Spider-Man is the game's main hero and protagonist. Spider-Man’s moveset consists primarily of attacks based on his spider powers, such as web-swinging and firing webbing blasts.

Black Cat is athletic and acrobatic like a cat, using a combination of her claws, grappling hook and cables to defeat enemies.

Recognizable as one of the Avengers, Hawkeye's attacks and abilities revolve around the use of his bow and arrows.
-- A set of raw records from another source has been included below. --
-- ==== Sys2Proof/Laws/Form.lean ====
section
/-! SUPPORT. What each operation that writes a memory does to its form: it keeps it. -/

namespace Sys2Proof.Laws

open Sys2Proof.Machine

/-- The memories have their one form. -/
def Wf (s : State) : Prop := Memory.wf s.image.mem = true ∧ Memory.wf s.role.ram = true

theorem wf_iff {s : State} : Wf s ↔ memoriesWf s = true := by simp [Wf, memoriesWf]

variable {s t : State}

/-- What touches neither memory keeps the form. -/
theorem form_of {L : List Part} (o : Only L s t) (hm : Part.mem ∉ L) (hr : Part.ram ∉ L) (h : Wf s) : Wf t :=
  ⟨(o .mem hm : t.image.mem = s.image.mem) ▸ h.1, (o .ram hr : t.role.ram = s.role.ram) ▸ h.2⟩

theorem form_upd_time {x} (h : Wf s) : Wf { s with time := x } := h

theorem form_upd_ev {x} (h : Wf s) : Wf { s with ev := x } := h

theorem form_upd_disp {x} (h : Wf s) : Wf { s with disp := x } := h

theorem form_upd_plane {x} (h : Wf s) : Wf { s with plane := x } := h

theorem form_upd_ports {x} (h : Wf s) : Wf { s with ports := x } := h

theorem form_upd_nodes {x} (h : Wf s) : Wf { s with nodes := x } := h

theorem form_upd_trees {x} (h : Wf s) : Wf { s with trees := x } := h

theorem form_upd_queue {x} (h : Wf s) : Wf { s with queue := x } := h

theorem form_upd_shapers {x} (h : Wf s) : Wf { s with shapers := x } := h

theorem form_upd_slices {x} (h : Wf s) : Wf { s with slices := x } := h

theorem form_upd_restores {x} (h : Wf s) : Wf { s with restores := x } := h

theorem form_upd_mode {x} (h : Wf s) : Wf { s with mode := x } := h

theorem form_upd_fault {x} (h : Wf s) : Wf { s with fault := x } := h

theorem form_upd_sec {x} (h : Wf s) : Wf { s with sec := x } := h

theorem form_upd_links {x} (h : Wf s) : Wf { s with links := x } := h

theorem form_upd_od {x} (h : Wf s) : Wf { s with od := x } := h

theorem form_upd_powerUps {x} (h : Wf s) : Wf { s with powerUps := x } := h

theorem form_upd_free {x} (h : Wf s) : Wf { s with free := x } := h

theorem form_upd_out {x} (h : Wf s) : Wf { s with out := x } := h

theorem form_upd_regLow {x} (h : Wf s) : Wf { s with regLow := x } := h

theorem form_upd_pending {x} (h : Wf s) : Wf { s with pending := x } := h

theorem form_upd_image {x : ImageSt} (h : Wf s) (e : x.mem = s.image.mem) : Wf { s with image := x } := ⟨e ▸ h.1, h.2⟩

theorem form_upd_role {x : RoleSt} (h : Wf s) (e : x.ram = s.role.ram) : Wf { s with role := x } := ⟨h.1, e ▸ h.2⟩

theorem form_st_setImage {x : ImageSt} (h : Wf s) (e : x.mem = s.image.mem) : Wf (s.setImage x) := form_upd_image h e

theorem form_ite {c : Prop} [Decidable c] {a b : State} (ha : Wf a) (hb : Wf b) : Wf (if c then a else b) := by
  split <;> assumption

theorem form_foldl {α : Type} {f : State → α → State} {l : List α} {s : State} (h : Wf s) (hf : ∀ t x, Wf t → Wf (f t x)) :
    Wf (l.foldl f s) := by
  induction l generalizing s with
  | nil => exact h
  | cons x l ih => exact ih (hf s x h)

theorem form_foldl_snd {α β : Type} {f : β × State → α → β × State} {l : List α} {b : β × State} (h : Wf b.2)
    (hf : ∀ r x, Wf r.2 → Wf (f r x).2) : Wf (l.foldl f b).2 := by
  induction l generalizing b with
  | nil => exact h
  | cons x l ih => exact ih (hf b x h)

theorem form_foldl_fst {α β : Type} {f : State × β → α → State × β} {l : List α} {b : State × β} (h : Wf b.1)
    (hf : ∀ r x, Wf r.1 → Wf (f r x).1) : Wf (l.foldl f b).1 := by
  induction l generalizing b with
  | nil => exact h
  | cons x l ih => exact ih (hf b x h)

theorem form_of_eq_snd {β : Type} {r : β × State} {b : β} (e : r = (b, t)) (h : Wf r.2) : Wf t := by
  subst e; exact h

theorem form_of_eq_fst {β : Type} {r : State × β} {b : β} (e : r = (t, b)) (h : Wf r.1) : Wf t := by
  subst e; exact h

theorem form_st_modPort {a1 : ℕ} {a2 : Port → Port} (h : Wf s) : Wf (State.modPort s a1 a2) :=
  form_of (only_st_modPort only_refl (List.Subset.refl _)) (by decide) (by decide) h

theorem form_st_modNode {a1 : ℕ} {a2 : ℕ} {a3 : Node → Node} (h : Wf s) : Wf (State.modNode s a1 a2 a3) :=
  form_of (only_st_modNode only_refl (List.Subset.refl _)) (by decide) (by decide) h

theorem form_st_modSlice {a1 : ℕ} {a2 : Slice → Slice} (h : Wf s) : Wf (State.modSlice s a1 a2) :=
  form_of (only_st_modSlice only_refl (List.Subset.refl _)) (by decide) (by decide) h

theorem form_st_modStake {a1 : ℕ} {a2 : Stake → Stake} (h : Wf s) : Wf (State.modStake s a1 a2) :=
  form_of (only_st_modStake only_refl (List.Subset.refl _)) (by decide) (by decide) h

theorem form_st_modEp {a1 : ℕ} {a2 : Ep → Ep} (h : Wf s) : Wf (State.modEp s a1 a2) :=
  form_of (only_st_modEp only_refl (List.Subset.refl _)) (by decide) (by decide) h

theorem form_st_modCluster {a1 : ℕ} {a2 : Cluster → Cluster} (h : Wf s) : Wf (State.modCluster s a1 a2) :=
  form_of (only_st_modCluster only_refl (List.Subset.refl _)) (by decide) (by decide) h

theorem form_st_setSession {a1 : ℕ} {a2 : Session} (h : Wf s) : Wf (State.setSession s a1 a2) :=
  form_of (only_st_setSession only_refl (List.Subset.refl _)) (by decide) (by decide) h

theorem form_st_emit {a1 : Out} (h : Wf s) : Wf (State.emit s a1) :=
  form_of (only_st_emit only_refl (List.Subset.refl _)) (by decide) (by decide) h

theorem form_st_drawn  (h : Wf s) : Wf (State.drawn s) :=
  form_of (only_st_drawn only_refl (List.Subset.refl _)) (by decide) (by decide) h

theorem form_st_odSet {a1 : Ent} {a2 : ℕ} {a3 : ℕ} (h : Wf s) : Wf (State.odSet s a1 a2 a3) :=
  form_of (only_st_odSet only_refl (List.Subset.refl _)) (by decide) (by decide) h

theorem form_st_odSetText {a1 : Ent} {a2 : ℕ} {a3 : Bytes} (h : Wf s) : Wf (State.odSetText s a1 a2 a3) :=
  form_of (only_st_odSetText only_refl (List.Subset.refl _)) (by decide) (by decide) h

theorem form_st_count {a1 : Ent} {a2 : ℕ} {a3 : optParam ℕ 1} (h : Wf s) : Wf (State.count s a1 a2 a3) :=
  form_of (only_st_count only_refl (List.Subset.refl _)) (by decide) (by decide) h

theorem form_st_piWrite {s : State} {a : Nat} {bs : Bytes} (h : Wf s) : Wf (s.piWrite a bs) := ⟨put_wf h.1, h.2⟩

theorem form_lineWrite {s : State} {o : SlotOwner} {l a : Nat} {bs : Bytes} (h : Wf s) : Wf (lineWrite s o l a bs) := by
  have k : Wf (takeSlot s o l).2 := form_of (only_takeSlot only_refl (List.Subset.refl _)) (by decide) (by decide) h
  exact ⟨put_wf k.1, k.2⟩

theorem form_st_setSrc {a1 : ℕ} {a2 : Src} (h : Wf s) : Wf (State.setSrc s a1 a2) :=
  form_of (only_st_setSrc only_refl (List.Subset.refl _)) (by decide) (by decide) h

theorem form_settleSlice {b0 : State} {a2 : ℕ} (h : Wf s) : Wf (settleSlice b0 s a2) :=
  form_of (only_settleSlice only_refl (List.Subset.refl _)) (by decide) (by decide) h

theorem form_writeUpLine {s : State} (h : Wf s) :
    Wf (writeUpLine s) := by
  unfold writeUpLine
  try dsimp -proj only
  repeat' first
    | with_reducible assumption
    | with_reducible first | apply form_st_piWrite
    | split
    | with_reducible first | apply form_upd_ev

theorem form_settleUp {b0 : State} {s : State} (h : Wf s) :
    Wf (settleUp b0 s) := by
  unfold settleUp
  repeat' first
    | with_reducible assumption
    | with_reducible first | apply form_ite | apply form_writeUpLine

theorem form_sorrelWatch  (h : Wf s) : Wf (sorrelWatch s) :=
  form_of (only_sorrelWatch only_refl (List.Subset.refl _)) (by decide) (by decide) h

theorem form_settle {b0 : State} {s : State} (h : Wf s) :
    Wf (settle b0 s) := by
  unfold settle
  repeat' first
    | with_reducible assumption
    | with_reducible first | apply form_sorrelWatch | apply form_settleUp | apply form_settleSlice | refine form_foldl ?_ ?_
    | with_reducible (intro _ _ _; try dsimp -proj only)

theorem form_present {a1 : Route} {a2 : Msg} {a3 : Bool} (h : Wf s) : Wf (present s a1 a2 a3) :=
  form_of (only_present only_refl (List.Subset.refl _)) (by decide) (by decide) h

theorem form_fifoPush {a1 : Msg} (h : Wf s) : Wf (fifoPush s a1) :=
  form_of (only_fifoPush only_refl (List.Subset.refl _)) (by decide) (by decide) h

theorem form_message {s : State} {a1 : Msg} {a2 : optParam Bool Bool.true} (h : Wf s) :
    Wf (message s a1 a2) := by
  unfold message
  repeat' first
    | with_reducible assumption
    | with_reducible first | apply form_ite | apply form_settle | apply form_fifoPush | apply form_present

theorem form_raise {a1 : ℕ} {a2 : ℕ} (h : Wf s) : Wf (raise s a1 a2) :=
  form_of (only_raise only_refl (List.Subset.refl _)) (by decide) (by decide) h

theorem form_pageDenied {a1 : ℕ} {a2 : ℕ} (h : Wf s) : Wf (pageDenied s a1 a2) :=
  form_of (only_pageDenied only_refl (List.Subset.refl _)) (by decide) (by decide) h

theorem form_eventDb {a1 : Agent} {a2 : ℕ} (h : Wf s) : Wf (eventDb s a1 a2) :=
  form_of (only_eventDb only_refl (List.Subset.refl _)) (by decide) (by decide) h

theorem form_enterMessage {s : State} {a1 : Bool} (h : Wf s) : Wf (enterMessage s a1) := by
  unfold enterMessage
  split
  · exact form_ite (form_message (form_of (only_nextMessage only_refl (List.Subset.refl _) ‹_›) (by decide) (by decide) h)) h
  · exact h

theorem form_claim {s : State} {a1 : ℕ} (h : Wf s) :
    Wf (claim s a1).2 := by
  unfold claim
  try dsimp -proj only
  repeat' first
    | with_reducible assumption
    | with_reducible first | apply form_ite | apply form_settle | apply form_st_setSrc
    | split

theorem form_serviceEnd {a1 : ℕ} {a2 : Route} (h : Wf s) : Wf (serviceEnd s a1 a2) :=
  form_of (only_serviceEnd only_refl (List.Subset.refl _)) (by decide) (by decide) h

theorem form_applyHeld {a1 : ℕ} (h : Wf s) : Wf (applyHeld s a1) :=
  form_of (only_applyHeld only_refl (List.Subset.refl _)) (by decide) (by decide) h

theorem form_complete {s : State} {a1 : ℕ} {a2 : ℕ} (h : Wf s) :
    Wf (complete s a1 a2) := by
  unfold complete
  try dsimp -proj only
  repeat' first
    | with_reducible assumption
    | with_reducible first | apply form_ite | apply form_applyHeld | apply form_settle | apply form_serviceEnd
    | with_reducible first | apply form_st_count

theorem form_completeAll {s : State} {a1 : ℕ} (h : Wf s) :
    Wf (completeAll s a1) := by
  unfold completeAll
  try dsimp -proj only
  repeat' first
    | with_reducible assumption
    | with_reducible first | apply form_ite | apply form_complete | refine form_foldl ?_ ?_
    | with_reducible (intro _ _ _; try dsimp -proj only)

theorem form_putRoutes {a1 : ℕ} {a2 : List Bytes} (h : Wf s) : Wf (putRoutes s a1 a2) :=
  form_of (only_putRoutes only_refl (List.Subset.refl _)) (by decide) (by decide) h

theorem form_writeRoutes {s : State} {a1 : ℕ} {a2 : List Bytes} (h : Wf s) : Wf (writeRoutes s a1 a2) := by
  unfold writeRoutes
  exact form_settle (form_putRoutes h)

theorem form_switchEvents {s : State} (h : Wf s) :
    Wf (switchEvents s) := by
  unfold switchEvents
  try dsimp -proj only
  repeat' first
    | with_reducible assumption
    | with_reducible first | apply form_applyHeld | apply form_settle | refine form_foldl ?_ ?_
    | with_reducible (intro _ _ _; try dsimp -proj only)
    | with_reducible first | apply form_upd_ev

theorem form_inject {s : State} {a1 : ℕ} (h : Wf s) :
    Wf (inject s a1) := by
  unfold inject
  try dsimp -proj only
  repeat' first
    | with_reducible assumption
    | with_reducible first | apply form_ite | apply form_settle | apply form_present
    | with_reducible first | apply form_upd_ev

theorem form_st_setTime {a1 : DatumSt} (h : Wf s) : Wf (State.setTime s a1) :=
  form_of (only_st_setTime only_refl (List.Subset.refl _)) (by decide) (by decide) h

theorem form_clockTick  (h : Wf s) : Wf (clockTick s) :=
  form_of (only_clockTick only_refl (List.Subset.refl _)) (by decide) (by decide) h

theorem form_cmpArm {a1 : ℕ} {a2 : ℕ} (h : Wf s) : Wf (cmpArm s a1 a2) :=
  form_of (only_cmpArm only_refl (List.Subset.refl _)) (by decide) (by decide) h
A citizen of Atlantis, Sub-Mariner uses water based projectile attacks, such as a hydro-electric blast, in combat.

==Development==
Spider-Man: The Video Game was showcased at the 1991 Las Vegas Amusement Expo.

==Reception==
In Japan, Game Machine listed Spider-Man on their November 1, 1991 issue as being the fourteenth most-successful table arcade unit of the month. In the United States, it was the top-grossing new video game on the RePlay arcade charts in November 1991. In Australia, it was the top-grossing arcade conversion kit on the Timezone charts in November 1991.

The November 1991 issue of Sinclair User gave it the shared award for "Games Most Likely To Save The Universe" as one of the best superhero games, along with Captain America and The Avengers and Captain Commando.

The game was reviewed in 1992 in Dragon #177 by Hartley, Patricia, and Kirk Lesser in "The Role of Computers" column. The reviewers gave the game 5 out of 5 stars.

The January 1992 issue of Computer and Video Games gave it a positive review, praising the four-player gameplay, the "incredible graphics" with "huge, beautifully animated sprites and an impressive zoom in/zoom out effect" and the "16 different stages" with "enough to keep you pumping in the credits".